Expanding the Class D Conversation: How Would You Characterize Their Differences?


Expanding the Class D Conversation: How Would You Characterize Their Differences?

I'm currently trialing the NAD M23 (1st gen. Eigentakt-based), and I find it intriguing enough to want to understand it better — which means understanding the broader sonic landscape of class D. So I'm crowd-sourcing.

In a recent exchange, the estimable Ralph Karsten (Atma-Sphere Music Systems) made two comments that stopped me cold. For those who missed it, here's what he said:

"IME, class D amps vary in sound more than tube amps, which is to say, quite a lot."

"IMO there is a bigger difference between various class D amps than you hear between various tube amps. IOW just because you heard one class D amp says nothing about how the next one might sound."

Link: https://forum.audiogon.com/posts/2885828

As I think through this more carefully, these are genuinely important claims. My own experience with tube amps confirms that they produce audibly distinct characters across topologies and designs. If Ralph is right and class D exceeds that range, then generalizing from one class D experience to another is even more hazardous than I assumed.

One specific question for Audiogon members:

If you have a Class D amp or have compared class D amplifiers, how would you describe their character(s)?

Here are some criteria I use:

  1. Frequency balance — Is the tonal response even across bass, mids, and treble, or does it favor certain regions?
  2. High-frequency texture — Are the highs extended and smooth, or edgy, grainy, and fatiguing?
  3. Bass definition — Is the low end tight and articulate, or loose and bloated?
  4. Midrange character — Does the midrange feel present and natural, or recessed and thin?
  5. Transient speed — Does the amp respond quickly to dynamic attacks, or does it sound sluggish and rounded?
  6. Dynamic range — Does it scale convincingly from quiet passages to loud ones, or compress the difference?
  7. Soundstage width and depth — Does it create a convincing three-dimensional image, or sound flat and narrow?
  8. Image specificity — Are instruments and voices placed precisely, or do they blur and wander?
  9. Background noise floor — Is the silence between notes actually silent, or is there grain, haze, or hash?
  10. Long-term listenability — After an extended session, do you want to keep listening, or has something been quietly fatiguing you?

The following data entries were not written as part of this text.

/-- R302, R308, R309: the engine copies the words of the sender's descriptor into the receiver's, of the shorter length and at
most 1,024 words a step; with the last it writes both statuses and the tag, and advances both rings; in QDR every other byte
stays. The model's choices it rests on: log entry 22. -/
def Obligations.MessagesAreCopied : Prop :=
  ∀ (s : State) (l : Fin 8192) (q : ConnE),
    let c := s.chip
    let a := c.ln l
    let b := c.ln q.b
    let sd := a.descAt a.cidx
    let rd := b.descAt b.cidx
    let ds := c.laneDesc l a.cidx
    let dr := c.laneDesc q.b b.cidx
    let n := Nat.min (descLen ds) (descLen dr)
    let st := if descLen dr < descLen ds then 1 else 0
    (c.conns.any fun k => k.kind == 3 && k.a == l.val) = false →
    c.conns.find? (fun k => k.kind == 0 && k.a == l.val) = some q → q.b ≠ l → a.st = .run → b.st = .run → a.waiting ≠ 0 →
    b.waiting ≠ 0 → c.copyOf l = none → c.unitFree = true → c.descFault l = none → c.descFault q.b = none →
    descReserved ds = false → descReserved dr = false →
    n ≠ 0 → c.ownsRange (c.laneOwner l) (descAddrOf ds) n = true → c.ownsRange (c.laneOwner q.b) (descAddrOf dr) n = true →
    c.physErr (descAddrOf ds) (Nat.min 1024 n) = false →
      (n ≤ 1024 → Completes (.messageCopy l) s (fun d =>
        (d.ln l).cidx = (a.cidx + 1) % 2 ^ 16 ∧ (d.ln q.b).cidx = (b.cidx + 1) % 2 ^ 16 ∧ d.copyOf l = none
        ∧ (descEvt ds = true → bitN a.aLink 10 = true → (d.ln l).note = true)
        ∧ (descAddrOf ds + n ≤ qdrEnd → descAddrOf dr + n ≤ qdrEnd → sd + 8 ≤ qdrEnd → rd + 8 ≤ qdrEnd →
          (sd + 8 ≤ rd ∨ rd + 8 ≤ sd) → (sd + 8 ≤ descAddrOf dr ∨ descAddrOf dr + n ≤ sd) →
          (rd + 8 ≤ descAddrOf dr ∨ descAddrOf dr + n ≤ rd) →
          readN d.mem (descAddrOf dr) n = readN c.mem (descAddrOf ds) n
          ∧ readN d.mem (sd + 6) 2 = 1 + st * 2 + n * 2 ^ 16 ∧ readN d.mem (rd + 6) 2 = 1 + st * 2 + n * 2 ^ 16
          ∧ (readW d.mem (rd + 5)).toNat = descTag ds
          ∧ (∀ k, (k < 2 * descAddrOf dr ∨ 2 * (descAddrOf dr + n) ≤ k) → (k < 2 * (sd + 6) ∨ 2 * (sd + 8) ≤ k) →
              (k < 2 * (rd + 5) ∨ 2 * (rd + 8) ≤ k) → readByte d.mem k = readByte c.mem k))))
      ∧ (1024 < n → c.unlisted (descAddrOf ds) n = false → c.unlisted (descAddrOf dr) n = false →
        Completes (.messageCopy l) s (fun d =>
        d.copyOf l = some ⟨l, q.b, ds, dr, 1024⟩ ∧ d.lane.lanes = c.lane.lanes
        ∧ (descAddrOf ds + n ≤ qdrEnd → descAddrOf dr + n ≤ qdrEnd →
          readN d.mem (descAddrOf dr) 1024 = readN c.mem (descAddrOf ds) 1024 ∧ c.KeepsBut d (descAddrOf dr) 1024)))

/-- R310, R313, R315 to R317: pinned lanes move one oct at a step, outbound ones at a step that a closing instant made due; a
pinned address outside the party's memory puts the lane in ERROR; a submission gets a handle and is passed on; a completion
record is written at CIDX, and its handle is free again. The model's choices it rests on: log entry 69. -/
def Obligations.PinnedAndCommandLanesAct : Prop :=
  ∀ (s : State) (l : Fin 8192),
    let c := s.chip
    let n := c.ln l
    let key := c.partyKey (c.laneOwner l)
    let at_ := n.descAt n.cidx
    let owns := fun p : Oct => c.ownsRange (c.laneOwner l) (descAddrOf p) 8
    let missed := fun d : Chip =>
      d.mem = c.mem ∧ d.fld 0x090 0x104 31 0 = Nat.min (2 ^ 32 - 1) (c.fld 0x090 0x104 31 0 + 1) ∧ c.Raises d 0x329
    (∀ (o : Oct) (rest : List (Nat × Oct)), takeHanded l c.lane.inq = some (o, rest) →
      (∀ p, n.st = .run → n.pin = some p → owns p = true → descAddrOf p + 8 ≤ qdrEnd →
        Completes (.pinnedInboundStep l) s (fun d =>
          d.lane.inq = rest ∧ readN d.mem (descAddrOf p) 8 = o.toNat ∧ c.KeepsBut d (descAddrOf p) 8))
      ∧ (∀ p, n.st = .run → n.pin = some p → owns p = false → Completes (.pinnedInboundStep l) s (fun d =>
          d.lane.inq = rest ∧ d.mem = c.mem ∧ (d.ln l).st = .error ∧ (d.ln l).err = 1 ∧ c.Raises d 0x329))
      ∧ ((n.st ≠ .run ∨ n.pin = none) → Completes (.pinnedInboundStep l) s (fun d => d.lane.inq = rest ∧ missed d)))
    ∧ (c.lane.due.contains l.val = true →
      let due := dropFirst (· == l.val) c.lane.due
      (∀ (p : Oct) (q : ConnE), n.st = .run → n.pin = some p → owns p = true → c.physErr (descAddrOf p) 8 = false →
        c.conns.find? (fun k => k.kind == 3 && k.a == l.val && k.dir == 1) = some q → q.port < 32 →
        c.portGated (fpPage q.port) = false → Completes (.pinnedOutboundStep l) s (fun d =>
          let f := c.fport q.port
          d = { c.setFport q.port { f with
                  outs := tset none f.outs l (some (BitVec.ofNat 128 (c.physRead key (descAddrOf p) 8)))
                  outNew := f.outNew.filter (· != l.val) ++ [l.val] } with lane := { c.lane with due := due } }))
      ∧ ((n.st ≠ .run ∨ n.pin = none) → Completes (.pinnedOutboundStep l) s (fun d => d.lane.due = due ∧ missed d)))
    ∧ (c.lane.due.contains l.val = false → Completes (.pinnedOutboundStep l) s (fun d => d = c))
    ∧ (∀ (q : ConnE) (party v : Nat) (h : Handles), c.conns.find? (fun k => k.kind == 1 && k.a == l.val) = some q →
        c.laneOwner l = some party → n.st = .run → n.waiting ≠ 0 → c.unitFree = true → c.descFault l = none →
        (c.ln q.b).st = .run → (c.handles party).alloc = some (h, v) → Completes (.commandSubmission l) s (fun d =>
          let o := c.laneDesc l n.cidx
          (d.ln l).cidx = (n.cidx + 1) % 2 ^ 16 ∧ d.handles party = h ∧ c.Raises d 0x32D
          ∧ d.lane.mail = c.lane.mail ++ [⟨party, q.b, v, bits o.toNat 15 0, descAddrOf o⟩]
          ∧ (at_ + 8 ≤ qdrEnd → readN d.mem (at_ + 6) 2 = (1 + v * 2 ^ 16) % 2 ^ 32 ∧ c.KeepsBut d (at_ + 6) 2)))
    ∧ (∀ r : Rec, c.lane.recs.find? (fun k => k.lane == l.val) = some r → n.st = .run → n.waiting ≠ 0 →
        c.ownsRange (c.laneOwner l) at_ 8 = true →
        Completes (.completionRecord l) s (fun d => (d.ln l).cidx = (n.cidx + 1) % 2 ^ 16
          ∧ ((c.handles r.party).handleAt (r.handle % 4096) = r.handle →
              (d.handles r.party).out.contains (r.handle % 4096) = false)
          ∧ ((c.handles r.party).handleAt (r.handle % 4096) ≠ r.handle → d.handles r.party = c.handles r.party)
          ∧ (bitN n.aLink 10 = true → (d.ln l).note = true)
          ∧ (at_ + 8 ≤ qdrEnd → readN d.mem at_ 8 = ofWords r.words8 ∧ c.KeepsBut d at_ 8)))

/-! ### External memory (chapter "QDR Main Memory and LPDDR Bulk Memory") -/

/-- R322, R323, R327, R360: a channel that is LIVE performs an accepted request: a read answers the words, a write puts them
and clears poison, CASP exchanges a pair that compares, and an uncorrectable quad is poisoned and answers nothing. The model's
choices it rests on: log entries 11, 29. -/
def Obligations.QdrRequestsArePerformed : Prop :=
  ∀ (s : State) (r : QdrReq),
    let c := s.chip
    let n := if r.oct then 8 else 4
    let a := r.ch.val * 2 ^ 25 + (r.off.toNat - r.off.toNat % n)
    let b := r.ch.val * 2 ^ 25 + (r.off.toNat - r.off.toNat % 2)
    (c.qd r.ch).st = .live → ((c.qd r.ch).port r.party r.guar r.busyA r.busyB).isSome = true → c.armed (qdrPage r.ch) = none →
    (r.op = .read → c.inQdr a = true → r.find ≠ .bad → (r.oct = true → r.find2 ≠ .bad) → c.memErr a n = false →
      Completes (.qdrAccess r) s (fun d =>
        d.reply = readN c.mem a n ∧ d.mem = c.mem ∧ d.ext = c.ext))
    ∧ (r.op = .read → c.inQdr a = true → r.find = .bad → c.quadErr (a / 4) = false → Completes (.qdrAccess r) s (fun d =>
        d.reply = c.reply ∧ d.mem = c.mem ∧ d.quadErr (a / 4) = true ∧ c.Raises d (0x30D + 2 * r.ch)))
    ∧ (r.op = .read → c.inQdr a = true → r.oct = true → r.find = .ok → r.find2 = .bad → c.memErr a n = false →
        Completes (.qdrAccess r) s (fun d => d.reply = c.reply ∧ d.mem = c.mem ∧ d.quadErr (a / 4) = false
          ∧ d.quadErr (a / 4 + 1) = true ∧ c.Raises d (0x30D + 2 * r.ch)))
    ∧ (∀ x, r.op = .write x → c.inQdr a = true → Completes (.qdrAccess r) s (fun d =>
        readN d.mem a n = x.toNat % 2 ^ (16 * n) ∧ c.KeepsBut d a n ∧ d.memErr a n = false))
    ∧ (∀ cmp new, r.op = .casp cmp new → c.inQdr b = true → r.find ≠ .bad → c.memErr b 2 = false →
        Completes (.qdrAccess r) s (fun d => d.reply = readN c.mem b 2
          ∧ readN d.mem b 2 = (if readN c.mem b 2 = cmp.toNat then new.toNat else readN c.mem b 2)
          ∧ c.KeepsBut d b 2))

/-- R33, R323, R325, R328: a QDR window reserves its ports for its party and releases them, and no others; a recalibration
waits for 100 ms without one and for a stretch free of windows; the patrol scrub reads the next quad and counts a correction or
poisons it. The model's choices it rests on: log entry 11. -/
def Obligations.QdrChannelsKeepTime : Prop :=
  ∀ (s : State) (ch : Fin 4),
    let c := s.chip
    let q := c.qd ch
    let keeps := fun (q' : Qdr) (d : Chip) => d = { c.setQd ch q' with now := d.now, nowFrac := d.nowFrac } ∧ c.now ≤ d.now
    (∀ (i : Fin 1024) (p : Plan) (w : QwinE), c.livePlan = some p → (tget [] p.qwins ch)[i.val]? = some w →
      Completes (.qdrWindowStart ch i) s (keeps { q with
        winA := if bitN w.ports 0 then some ⟨i, w.party⟩ else q.winA
        winB := if bitN w.ports 1 then some ⟨i, w.party⟩ else q.winB }))
    ∧ (∀ i : Fin 1024, let mine := fun x : Option QdrWin => x.any (fun v => v.idx == i.val)
      ((mine q.winA || mine q.winB) = true → Completes (.qdrWindowEnd ⟨ch, i⟩) s (keeps { q with
        winA := if mine q.winA then none else q.winA
        winB := if mine q.winB then none else q.winB }))
      ∧ ((mine q.winA || mine q.winB) = false → Completes (.qdrWindowEnd ⟨ch, i⟩) s (fun d => d = c)))
    ∧ (q.idle = true → c.qdrFree ch = true → 100 ≤ c.calAge ch → Completes (.qdrRecalibration ch) s (fun d =>
        d = c.setQd ch { q with calAt := c.now } ∧ d.calAge ch = 0))
    ∧ ((q.idle = false ∨ c.qdrFree ch = false ∨ c.calAge ch < 100) → Completes (.qdrRecalibration ch) s (fun d => d = c))
    ∧ (∀ find : EccFind, q.st = .live → (q.port 64 false false false).isSome = true → c.fld (qdrPage ch) 0x022 0 0 ≠ 0 →
        c.armed (qdrPage ch) = none → c.quadErr (ch.val * 2 ^ 23 + q.patrol) = false → q.patrol < 2 ^ 23 →
        Completes (.qdrPatrolScrub ch find) s (fun d => (d.qd ch).patrol = (q.patrol + 1) % (c.qdrWords ch / 4)
          ∧ d.quadErr (ch.val * 2 ^ 23 + q.patrol) = decide (find = .bad) ∧ d.mem = c.mem
          ∧ (find = .corrected → d.fld (qdrPage ch) 0x102 15 0 = Nat.min 0xFFFF (c.fld (qdrPage ch) 0x102 15 0 + 1))))
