-- ==== Sys2Proof/Laws/State.lean ====
section
/-! SUPPORT. What each update of the chip leaves as it was: one lemma for each field, and what the field it writes then
holds. -/

namespace Sys2Proof.Machine

/-! ### setPipe -/

@[simp] theorem Chip.setPipe_sets (c : Chip) (p : Nat) (x : Pipe) : (c.setPipe p x).sets = c.sets := rfl
@[simp] theorem Chip.setPipe_eights (c : Chip) (p : Nat) (x : Pipe) : (c.setPipe p x).eights = c.eights := rfl
@[simp] theorem Chip.setPipe_mem (c : Chip) (p : Nat) (x : Pipe) : (c.setPipe p x).mem = c.mem := rfl
@[simp] theorem Chip.setPipe_tmBad (c : Chip) (p : Nat) (x : Pipe) : (c.setPipe p x).tmBad = c.tmBad := rfl
@[simp] theorem Chip.setPipe_ext (c : Chip) (p : Nat) (x : Pipe) : (c.setPipe p x).ext = c.ext := rfl
@[simp] theorem Chip.setPipe_rings (c : Chip) (p : Nat) (x : Pipe) : (c.setPipe p x).rings = c.rings := rfl
@[simp] theorem Chip.setPipe_lane (c : Chip) (p : Nat) (x : Pipe) : (c.setPipe p x).lane = c.lane := rfl
@[simp] theorem Chip.setPipe_saved (c : Chip) (p : Nat) (x : Pipe) : (c.setPipe p x).saved = c.saved := rfl
@[simp] theorem Chip.setPipe_hand (c : Chip) (p : Nat) (x : Pipe) : (c.setPipe p x).hand = c.hand := rfl
@[simp] theorem Chip.setPipe_handN (c : Chip) (p : Nat) (x : Pipe) : (c.setPipe p x).handN = c.handN := rfl
@[simp] theorem Chip.setPipe_armRec (c : Chip) (p : Nat) (x : Pipe) : (c.setPipe p x).armRec = c.armRec := rfl
@[simp] theorem Chip.setPipe_gated (c : Chip) (p : Nat) (x : Pipe) : (c.setPipe p x).gated = c.gated := rfl
@[simp] theorem Chip.setPipe_free (c : Chip) (p : Nat) (x : Pipe) : (c.setPipe p x).free = c.free := rfl
@[simp] theorem Chip.setPipe_trace (c : Chip) (p : Nat) (x : Pipe) : (c.setPipe p x).trace = c.trace := rfl
@[simp] theorem Chip.setPipe_blk (c : Chip) (p : Nat) (x : Pipe) : (c.setPipe p x).blk = c.blk := rfl
@[simp] theorem Chip.setPipe_blkAt (c : Chip) (p : Nat) (x : Pipe) : (c.setPipe p x).blkAt = c.blkAt := rfl
@[simp] theorem Chip.setPipe_roles (c : Chip) (p : Nat) (x : Pipe) : (c.setPipe p x).roles = c.roles := rfl
@[simp] theorem Chip.setPipe_web (c : Chip) (p : Nat) (x : Pipe) : (c.setPipe p x).web = c.web := rfl
@[simp] theorem Chip.setPipe_deckle (c : Chip) (p : Nat) (x : Pipe) : (c.setPipe p x).deckle = c.deckle := rfl
@[simp] theorem Chip.setPipe_dfail (c : Chip) (p : Nat) (x : Pipe) : (c.setPipe p x).dfail = c.dfail := rfl
@[simp] theorem Chip.setPipe_wdAt (c : Chip) (p : Nat) (x : Pipe) : (c.setPipe p x).wdAt = c.wdAt := rfl
@[simp] theorem Chip.setPipe_parts (c : Chip) (p : Nat) (x : Pipe) : (c.setPipe p x).parts = c.parts := rfl
@[simp] theorem Chip.setPipe_yieldDue (c : Chip) (p : Nat) (x : Pipe) : (c.setPipe p x).yieldDue = c.yieldDue := rfl
@[simp] theorem Chip.setPipe_fp (c : Chip) (p : Nat) (x : Pipe) : (c.setPipe p x).fp = c.fp := rfl
@[simp] theorem Chip.setPipe_plt (c : Chip) (p : Nat) (x : Pipe) : (c.setPipe p x).plt = c.plt := rfl
@[simp] theorem Chip.setPipe_pair (c : Chip) (p : Nat) (x : Pipe) : (c.setPipe p x).pair = c.pair := rfl
@[simp] theorem Chip.setPipe_lockAt (c : Chip) (p : Nat) (x : Pipe) : (c.setPipe p x).lockAt = c.lockAt := rfl
@[simp] theorem Chip.setPipe_power (c : Chip) (p : Nat) (x : Pipe) : (c.setPipe p x).power = c.power := rfl
@[simp] theorem Chip.setPipe_regs (c : Chip) (p : Nat) (x : Pipe) : (c.setPipe p x).regs = c.regs := rfl
@[simp] theorem Chip.setPipe_staged (c : Chip) (p : Nat) (x : Pipe) : (c.setPipe p x).staged = c.staged := rfl
@[simp] theorem Chip.setPipe_captured (c : Chip) (p : Nat) (x : Pipe) : (c.setPipe p x).captured = c.captured := rfl
@[simp] theorem Chip.setPipe_caps (c : Chip) (p : Nat) (x : Pipe) : (c.setPipe p x).caps = c.caps := rfl
@[simp] theorem Chip.setPipe_banked (c : Chip) (p : Nat) (x : Pipe) : (c.setPipe p x).banked = c.banked := rfl
@[simp] theorem Chip.setPipe_hub (c : Chip) (p : Nat) (x : Pipe) : (c.setPipe p x).hub = c.hub := rfl
@[simp] theorem Chip.setPipe_reply (c : Chip) (p : Nat) (x : Pipe) : (c.setPipe p x).reply = c.reply := rfl
@[simp] theorem Chip.setPipe_bankA (c : Chip) (p : Nat) (x : Pipe) : (c.setPipe p x).bankA = c.bankA := rfl
@[simp] theorem Chip.setPipe_bankB (c : Chip) (p : Nat) (x : Pipe) : (c.setPipe p x).bankB = c.bankB := rfl
@[simp] theorem Chip.setPipe_liveB (c : Chip) (p : Nat) (x : Pipe) : (c.setPipe p x).liveB = c.liveB := rfl
@[simp] theorem Chip.setPipe_isLive (c : Chip) (p : Nat) (x : Pipe) : (c.setPipe p x).isLive = c.isLive := rfl
@[simp] theorem Chip.setPipe_armedAt (c : Chip) (p : Nat) (x : Pipe) : (c.setPipe p x).armedAt = c.armedAt := rfl
@[simp] theorem Chip.setPipe_committed (c : Chip) (p : Nat) (x : Pipe) : (c.setPipe p x).committed = c.committed := rfl
@[simp] theorem Chip.setPipe_now (c : Chip) (p : Nat) (x : Pipe) : (c.setPipe p x).now = c.now := rfl
@[simp] theorem Chip.setPipe_nowFrac (c : Chip) (p : Nat) (x : Pipe) : (c.setPipe p x).nowFrac = c.nowFrac := rfl
@[simp] theorem Chip.setPipe_catchAt (c : Chip) (p : Nat) (x : Pipe) : (c.setPipe p x).catchAt = c.catchAt := rfl
@[simp] theorem Chip.setPipe_stroke (c : Chip) (p : Nat) (x : Pipe) : (c.setPipe p x).stroke = c.stroke := rfl
@[simp] theorem Chip.setPipe_strokeOn (c : Chip) (p : Nat) (x : Pipe) : (c.setPipe p x).strokeOn = c.strokeOn := rfl

/-! ### setArr -/

@[simp] theorem Chip.setArr_pipes (c : Chip) (k : Nat) (x : ArraySet) : (c.setArr k x).pipes = c.pipes := rfl
@[simp] theorem Chip.setArr_eights (c : Chip) (k : Nat) (x : ArraySet) : (c.setArr k x).eights = c.eights := rfl
@[simp] theorem Chip.setArr_mem (c : Chip) (k : Nat) (x : ArraySet) : (c.setArr k x).mem = c.mem := rfl
@[simp] theorem Chip.setArr_tmBad (c : Chip) (k : Nat) (x : ArraySet) : (c.setArr k x).tmBad = c.tmBad := rfl
@[simp] theorem Chip.setArr_ext (c : Chip) (k : Nat) (x : ArraySet) : (c.setArr k x).ext = c.ext := rfl
@[simp] theorem Chip.setArr_rings (c : Chip) (k : Nat) (x : ArraySet) : (c.setArr k x).rings = c.rings := rfl
@[simp] theorem Chip.setArr_lane (c : Chip) (k : Nat) (x : ArraySet) : (c.setArr k x).lane = c.lane := rfl
@[simp] theorem Chip.setArr_saved (c : Chip) (k : Nat) (x : ArraySet) : (c.setArr k x).saved = c.saved := rfl
@[simp] theorem Chip.setArr_hand (c : Chip) (k : Nat) (x : ArraySet) : (c.setArr k x).hand = c.hand := rfl
@[simp] theorem Chip.setArr_handN (c : Chip) (k : Nat) (x : ArraySet) : (c.setArr k x).handN = c.handN := rfl
@[simp] theorem Chip.setArr_armRec (c : Chip) (k : Nat) (x : ArraySet) : (c.setArr k x).armRec = c.armRec := rfl
@[simp] theorem Chip.setArr_gated (c : Chip) (k : Nat) (x : ArraySet) : (c.setArr k x).gated = c.gated := rfl
@[simp] theorem Chip.setArr_free (c : Chip) (k : Nat) (x : ArraySet) : (c.setArr k x).free = c.free := rfl
@[simp] theorem Chip.setArr_trace (c : Chip) (k : Nat) (x : ArraySet) : (c.setArr k x).trace = c.trace := rfl
@[simp] theorem Chip.setArr_blk (c : Chip) (k : Nat) (x : ArraySet) : (c.setArr k x).blk = c.blk := rfl
@[simp] theorem Chip.setArr_blkAt (c : Chip) (k : Nat) (x : ArraySet) : (c.setArr k x).blkAt = c.blkAt := rfl
@[simp] theorem Chip.setArr_roles (c : Chip) (k : Nat) (x : ArraySet) : (c.setArr k x).roles = c.roles := rfl
@[simp] theorem Chip.setArr_web (c : Chip) (k : Nat) (x : ArraySet) : (c.setArr k x).web = c.web := rfl
@[simp] theorem Chip.setArr_deckle (c : Chip) (k : Nat) (x : ArraySet) : (c.setArr k x).deckle = c.deckle := rfl
@[simp] theorem Chip.setArr_dfail (c : Chip) (k : Nat) (x : ArraySet) : (c.setArr k x).dfail = c.dfail := rfl
@[simp] theorem Chip.setArr_wdAt (c : Chip) (k : Nat) (x : ArraySet) : (c.setArr k x).wdAt = c.wdAt := rfl
@[simp] theorem Chip.setArr_parts (c : Chip) (k : Nat) (x : ArraySet) : (c.setArr k x).parts = c.parts := rfl
@[simp] theorem Chip.setArr_yieldDue (c : Chip) (k : Nat) (x : ArraySet) : (c.setArr k x).yieldDue = c.yieldDue := rfl
@[simp] theorem Chip.setArr_fp (c : Chip) (k : Nat) (x : ArraySet) : (c.setArr k x).fp = c.fp := rfl
@[simp] theorem Chip.setArr_plt (c : Chip) (k : Nat) (x : ArraySet) : (c.setArr k x).plt = c.plt := rfl
@[simp] theorem Chip.setArr_pair (c : Chip) (k : Nat) (x : ArraySet) : (c.setArr k x).pair = c.pair := rfl
@[simp] theorem Chip.setArr_lockAt (c : Chip) (k : Nat) (x : ArraySet) : (c.setArr k x).lockAt = c.lockAt := rfl
@[simp] theorem Chip.setArr_power (c : Chip) (k : Nat) (x : ArraySet) : (c.setArr k x).power = c.power := rfl
@[simp] theorem Chip.setArr_regs (c : Chip) (k : Nat) (x : ArraySet) : (c.setArr k x).regs = c.regs := rfl
@[simp] theorem Chip.setArr_staged (c : Chip) (k : Nat) (x : ArraySet) : (c.setArr k x).staged = c.staged := rfl
@[simp] theorem Chip.setArr_captured (c : Chip) (k : Nat) (x : ArraySet) : (c.setArr k x).captured = c.captured := rfl
@[simp] theorem Chip.setArr_caps (c : Chip) (k : Nat) (x : ArraySet) : (c.setArr k x).caps = c.caps := rfl
@[simp] theorem Chip.setArr_banked (c : Chip) (k : Nat) (x : ArraySet) : (c.setArr k x).banked = c.banked := rfl
@[simp] theorem Chip.setArr_hub (c : Chip) (k : Nat) (x : ArraySet) : (c.setArr k x).hub = c.hub := rfl
@[simp] theorem Chip.setArr_reply (c : Chip) (k : Nat) (x : ArraySet) : (c.setArr k x).reply = c.reply := rfl
@[simp] theorem Chip.setArr_bankA (c : Chip) (k : Nat) (x : ArraySet) : (c.setArr k x).bankA = c.bankA := rfl
@[simp] theorem Chip.setArr_bankB (c : Chip) (k : Nat) (x : ArraySet) : (c.setArr k x).bankB = c.bankB := rfl
@[simp] theorem Chip.setArr_liveB (c : Chip) (k : Nat) (x : ArraySet) : (c.setArr k x).liveB = c.liveB := rfl
@[simp] theorem Chip.setArr_isLive (c : Chip) (k : Nat) (x : ArraySet) : (c.setArr k x).isLive = c.isLive := rfl
@[simp] theorem Chip.setArr_armedAt (c : Chip) (k : Nat) (x : ArraySet) : (c.setArr k x).armedAt = c.armedAt := rfl
@[simp] theorem Chip.setArr_committed (c : Chip) (k : Nat) (x : ArraySet) : (c.setArr k x).committed = c.committed := rfl
@[simp] theorem Chip.setArr_now (c : Chip) (k : Nat) (x : ArraySet) : (c.setArr k x).now = c.now := rfl
@[simp] theorem Chip.setArr_nowFrac (c : Chip) (k : Nat) (x : ArraySet) : (c.setArr k x).nowFrac = c.nowFrac := rfl
@[simp] theorem Chip.setArr_catchAt (c : Chip) (k : Nat) (x : ArraySet) : (c.setArr k x).catchAt = c.catchAt := rfl
@[simp] theorem Chip.setArr_stroke (c : Chip) (k : Nat) (x : ArraySet) : (c.setArr k x).stroke = c.stroke := rfl
@[simp] theorem Chip.setArr_strokeOn (c : Chip) (k : Nat) (x : ArraySet) : (c.setArr k x).strokeOn = c.strokeOn := rfl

If you can include relevant system context — room, speakers, preamp — please do. Those variables will help me interpret what the amp itself is contributing.

I'm less interested in rankings than in understanding what Ralph mentioned, namely the [vast] range of sonic signatures class D is capable of. Eigentakt, Hypex, Pascal, Purifi, GaN-based, etc. — all fair game.

Price is no constraint here — I'm interested in the full range of what's out there.

hilde45

@laoman 

I would suggest you read the posts on the thread. I have been trying AGD amps for over a week. SMH.

@hilde45 

I just received my first class d mono blocks to demo, Orchard Audio Starkrimson 25’s. They 150 watts into 8 ohms. I’ve only listened to tubes the last 5 years, an el34 push pull, 300b set and currently a Western Electric 124 6l6 push pull. I’m pleasantly surprised at how good it sounds. Not at all clinical, yet has super clarity. It’s also very smooth and so far, 2 sessions, not fatiguing at all. I have 98db sensitive Volti Lucera speakers so opted for the 150 watts. The Ultra Premiums I believe are 500 watts. The tonal balance and natural delivery has me enjoying them quite a bit. Tubes do add that extra “romance/aura” which I miss but feel to get that you give up other positive attributes. At least with the amps I’ve had thus far. Not sure this helps at all but just wanted to share. 
p.s. Low level listening, 60-70, is excellent with the Orchard Audio mono blocks. 

I have and have heard various Class D amps in recent years.  Each may sound different and I may prefer some over others, but I am not aware that any are “badly implemented”.   Some probably are but only measurements can determine objectively.  Subjectively sounding bad to some  does not alone mean a bad implementation.  Different ears alone may account for what sounds good or not. 
 

More that some are better for some things than others and I may prefer one over another, just like all the rest. 

+1 @mapman 

Instead of treating Class D as “a sonic character”, simply treat it as another Class with many sonic presentations.